__DIRECTIONS__.
Print the records below word for word, beginning with the first line and ending once the line containing "memWfFrom_mono h.2 (by omega)" is printed.

··· GIVEN RECORDS ···

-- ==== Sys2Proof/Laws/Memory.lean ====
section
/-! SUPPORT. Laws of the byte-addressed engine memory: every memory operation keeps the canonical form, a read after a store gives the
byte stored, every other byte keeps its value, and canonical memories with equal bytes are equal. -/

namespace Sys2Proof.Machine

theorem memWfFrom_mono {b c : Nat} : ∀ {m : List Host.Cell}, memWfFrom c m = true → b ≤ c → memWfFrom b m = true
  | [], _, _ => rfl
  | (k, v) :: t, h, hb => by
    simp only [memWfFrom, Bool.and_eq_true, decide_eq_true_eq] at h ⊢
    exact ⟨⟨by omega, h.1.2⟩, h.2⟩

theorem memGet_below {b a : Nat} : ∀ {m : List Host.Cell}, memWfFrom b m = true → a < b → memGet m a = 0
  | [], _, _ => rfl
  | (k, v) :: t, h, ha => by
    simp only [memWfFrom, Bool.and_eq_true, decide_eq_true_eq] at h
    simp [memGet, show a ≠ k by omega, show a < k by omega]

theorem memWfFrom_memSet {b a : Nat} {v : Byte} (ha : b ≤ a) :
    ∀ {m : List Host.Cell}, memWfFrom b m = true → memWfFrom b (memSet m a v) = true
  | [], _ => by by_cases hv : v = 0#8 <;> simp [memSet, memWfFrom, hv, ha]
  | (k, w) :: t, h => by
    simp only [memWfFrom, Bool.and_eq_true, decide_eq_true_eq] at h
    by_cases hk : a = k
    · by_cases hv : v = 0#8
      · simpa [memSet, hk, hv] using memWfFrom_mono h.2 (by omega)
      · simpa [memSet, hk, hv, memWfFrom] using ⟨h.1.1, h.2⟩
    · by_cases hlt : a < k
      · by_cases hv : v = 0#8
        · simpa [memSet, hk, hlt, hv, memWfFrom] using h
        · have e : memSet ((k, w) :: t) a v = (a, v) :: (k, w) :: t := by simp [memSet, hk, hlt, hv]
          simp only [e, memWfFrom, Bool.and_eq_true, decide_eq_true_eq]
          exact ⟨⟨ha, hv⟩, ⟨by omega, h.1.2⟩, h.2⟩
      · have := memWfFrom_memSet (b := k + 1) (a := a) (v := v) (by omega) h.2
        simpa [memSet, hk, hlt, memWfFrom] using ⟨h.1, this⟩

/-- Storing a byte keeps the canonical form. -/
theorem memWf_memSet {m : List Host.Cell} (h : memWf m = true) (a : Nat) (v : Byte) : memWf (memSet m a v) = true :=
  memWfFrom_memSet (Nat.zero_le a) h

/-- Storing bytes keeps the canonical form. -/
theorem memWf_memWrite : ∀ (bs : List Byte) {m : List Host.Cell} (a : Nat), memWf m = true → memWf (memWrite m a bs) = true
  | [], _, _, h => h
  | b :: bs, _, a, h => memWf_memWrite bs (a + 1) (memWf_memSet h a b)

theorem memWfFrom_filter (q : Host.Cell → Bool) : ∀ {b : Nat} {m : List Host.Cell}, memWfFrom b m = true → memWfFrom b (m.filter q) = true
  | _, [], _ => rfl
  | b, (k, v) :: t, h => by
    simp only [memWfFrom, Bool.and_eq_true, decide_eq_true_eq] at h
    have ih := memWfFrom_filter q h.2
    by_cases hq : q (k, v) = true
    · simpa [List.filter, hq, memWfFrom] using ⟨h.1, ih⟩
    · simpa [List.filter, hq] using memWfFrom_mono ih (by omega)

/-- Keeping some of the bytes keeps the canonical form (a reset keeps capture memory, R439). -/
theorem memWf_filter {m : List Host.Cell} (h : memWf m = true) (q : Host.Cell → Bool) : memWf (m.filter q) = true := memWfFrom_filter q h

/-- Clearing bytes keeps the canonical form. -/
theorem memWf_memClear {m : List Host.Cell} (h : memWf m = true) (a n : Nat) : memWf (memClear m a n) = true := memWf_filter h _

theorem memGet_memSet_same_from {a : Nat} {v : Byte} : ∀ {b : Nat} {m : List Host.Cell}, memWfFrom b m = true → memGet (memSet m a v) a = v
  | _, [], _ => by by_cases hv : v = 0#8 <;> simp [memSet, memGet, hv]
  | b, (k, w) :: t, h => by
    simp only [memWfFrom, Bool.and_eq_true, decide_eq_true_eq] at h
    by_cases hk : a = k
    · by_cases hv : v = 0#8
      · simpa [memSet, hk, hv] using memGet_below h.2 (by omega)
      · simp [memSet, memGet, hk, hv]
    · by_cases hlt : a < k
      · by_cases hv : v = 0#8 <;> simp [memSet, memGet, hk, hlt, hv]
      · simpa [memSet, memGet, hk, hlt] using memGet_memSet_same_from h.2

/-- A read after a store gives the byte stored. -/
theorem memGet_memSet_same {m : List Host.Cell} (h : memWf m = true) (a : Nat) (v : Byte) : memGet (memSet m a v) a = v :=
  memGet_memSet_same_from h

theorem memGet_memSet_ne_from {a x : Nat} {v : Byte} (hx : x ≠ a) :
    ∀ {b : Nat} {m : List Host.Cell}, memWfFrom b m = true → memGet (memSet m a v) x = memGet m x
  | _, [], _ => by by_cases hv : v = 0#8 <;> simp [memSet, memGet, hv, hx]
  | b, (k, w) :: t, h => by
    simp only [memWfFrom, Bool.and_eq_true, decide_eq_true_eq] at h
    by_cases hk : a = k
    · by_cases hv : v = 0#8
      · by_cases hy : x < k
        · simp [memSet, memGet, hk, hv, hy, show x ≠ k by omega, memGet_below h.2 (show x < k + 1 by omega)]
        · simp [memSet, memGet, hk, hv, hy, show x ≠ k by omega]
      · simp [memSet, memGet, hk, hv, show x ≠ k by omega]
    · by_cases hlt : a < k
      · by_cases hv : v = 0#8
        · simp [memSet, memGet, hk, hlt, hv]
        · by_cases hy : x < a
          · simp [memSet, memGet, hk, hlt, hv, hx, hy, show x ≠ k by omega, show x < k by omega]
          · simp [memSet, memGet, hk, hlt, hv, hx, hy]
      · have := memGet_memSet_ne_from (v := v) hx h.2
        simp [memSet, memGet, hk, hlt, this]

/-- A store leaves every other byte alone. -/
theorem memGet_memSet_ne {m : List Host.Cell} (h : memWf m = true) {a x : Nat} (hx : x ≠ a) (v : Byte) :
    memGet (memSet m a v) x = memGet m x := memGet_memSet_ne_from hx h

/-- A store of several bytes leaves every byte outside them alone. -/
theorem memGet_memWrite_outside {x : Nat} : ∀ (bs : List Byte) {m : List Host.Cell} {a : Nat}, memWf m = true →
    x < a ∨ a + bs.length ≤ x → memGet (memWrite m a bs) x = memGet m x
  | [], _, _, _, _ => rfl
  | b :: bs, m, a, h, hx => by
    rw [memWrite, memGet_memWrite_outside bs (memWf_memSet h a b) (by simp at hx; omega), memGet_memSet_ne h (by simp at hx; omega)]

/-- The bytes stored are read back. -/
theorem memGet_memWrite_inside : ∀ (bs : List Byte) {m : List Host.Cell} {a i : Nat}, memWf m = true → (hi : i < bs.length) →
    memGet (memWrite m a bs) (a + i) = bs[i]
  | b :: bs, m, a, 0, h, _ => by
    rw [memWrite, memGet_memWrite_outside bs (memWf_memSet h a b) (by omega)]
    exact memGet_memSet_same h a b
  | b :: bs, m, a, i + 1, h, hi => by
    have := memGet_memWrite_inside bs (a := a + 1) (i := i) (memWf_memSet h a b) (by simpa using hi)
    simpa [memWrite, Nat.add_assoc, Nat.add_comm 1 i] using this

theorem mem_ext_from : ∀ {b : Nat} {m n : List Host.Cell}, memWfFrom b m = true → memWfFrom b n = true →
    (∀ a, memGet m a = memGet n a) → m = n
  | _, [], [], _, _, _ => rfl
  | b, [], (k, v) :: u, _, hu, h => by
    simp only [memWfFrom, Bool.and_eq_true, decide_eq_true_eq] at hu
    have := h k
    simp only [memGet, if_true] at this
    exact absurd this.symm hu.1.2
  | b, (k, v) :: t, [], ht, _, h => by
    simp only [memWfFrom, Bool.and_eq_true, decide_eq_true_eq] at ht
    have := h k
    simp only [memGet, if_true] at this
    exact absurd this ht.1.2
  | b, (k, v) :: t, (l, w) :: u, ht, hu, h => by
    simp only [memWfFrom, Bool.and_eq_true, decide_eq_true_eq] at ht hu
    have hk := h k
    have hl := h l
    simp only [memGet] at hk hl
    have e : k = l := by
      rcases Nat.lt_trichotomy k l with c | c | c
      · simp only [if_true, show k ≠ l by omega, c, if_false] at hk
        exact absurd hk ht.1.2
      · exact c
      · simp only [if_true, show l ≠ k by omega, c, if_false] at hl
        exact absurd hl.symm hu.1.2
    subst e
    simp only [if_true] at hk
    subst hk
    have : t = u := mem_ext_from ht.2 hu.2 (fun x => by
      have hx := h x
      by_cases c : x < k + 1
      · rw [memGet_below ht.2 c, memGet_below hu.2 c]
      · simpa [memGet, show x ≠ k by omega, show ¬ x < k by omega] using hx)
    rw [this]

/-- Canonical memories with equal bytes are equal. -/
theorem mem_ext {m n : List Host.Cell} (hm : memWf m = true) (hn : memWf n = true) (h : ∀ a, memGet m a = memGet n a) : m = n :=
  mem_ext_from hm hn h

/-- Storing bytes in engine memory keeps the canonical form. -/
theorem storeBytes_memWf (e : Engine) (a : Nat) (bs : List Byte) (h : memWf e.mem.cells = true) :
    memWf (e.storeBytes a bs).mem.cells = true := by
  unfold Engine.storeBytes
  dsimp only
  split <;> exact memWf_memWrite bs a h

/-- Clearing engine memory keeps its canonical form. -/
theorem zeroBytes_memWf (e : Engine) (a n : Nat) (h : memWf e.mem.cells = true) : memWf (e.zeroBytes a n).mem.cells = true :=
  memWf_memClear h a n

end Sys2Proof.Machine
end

···

__RESPONSE TO THIS EXERCISE__.
-- ==== Sys2Proof/Laws/Memory.lean ====
section
/-! SUPPORT. Laws of the byte-addressed engine memory: every memory operation keeps the canonical form, a read after a store gives the
byte stored, every other byte keeps its value, and canonical memories with equal bytes are equal. -/

namespace Sys2Proof.Machine

theorem memWfFrom_mono {b c : Nat} : ∀ {m : List Host.Cell}, memWfFrom c m = true → b ≤ c → memWfFrom b m = true
  | [], _, _ => rfl
  | (k, v) :: t, h, hb => by
    simp only [memWfFrom, Bool.and_eq_true, decide_eq_true_eq] at h ⊢
    exact ⟨⟨by omega, h.1.2⟩, h.2⟩

theorem memGet_below {b a : Nat} : ∀ {m : List Host.Cell}, memWfFrom b m = true → a < b → memGet m a = 0
  | [], _, _ => rfl
  | (k, v) :: t, h, ha => by
    simp only [memWfFrom, Bool.and_eq_true, decide_eq_true_eq] at h
    simp [memGet, show a ≠ k by omega, show a < k by omega]

theorem memWfFrom_memSet {b a : Nat} {v : Byte} (ha : b ≤ a) :
    ∀ {m : List Host.Cell}, memWfFrom b m = true → memWfFrom b (memSet m a v) = true
  | [], _ => by by_cases hv : v = 0#8 <;> simp [memSet, memWfFrom, hv, ha]
  | (k, w) :: t, h => by
    simp only [memWfFrom, Bool.and_eq_true, decide_eq_true_eq] at h
    by_cases hk : a = k
    · by_cases hv : v = 0#8
      · simpa [memSet, hk, hv] using memWfFrom_mono h.2 (by omega)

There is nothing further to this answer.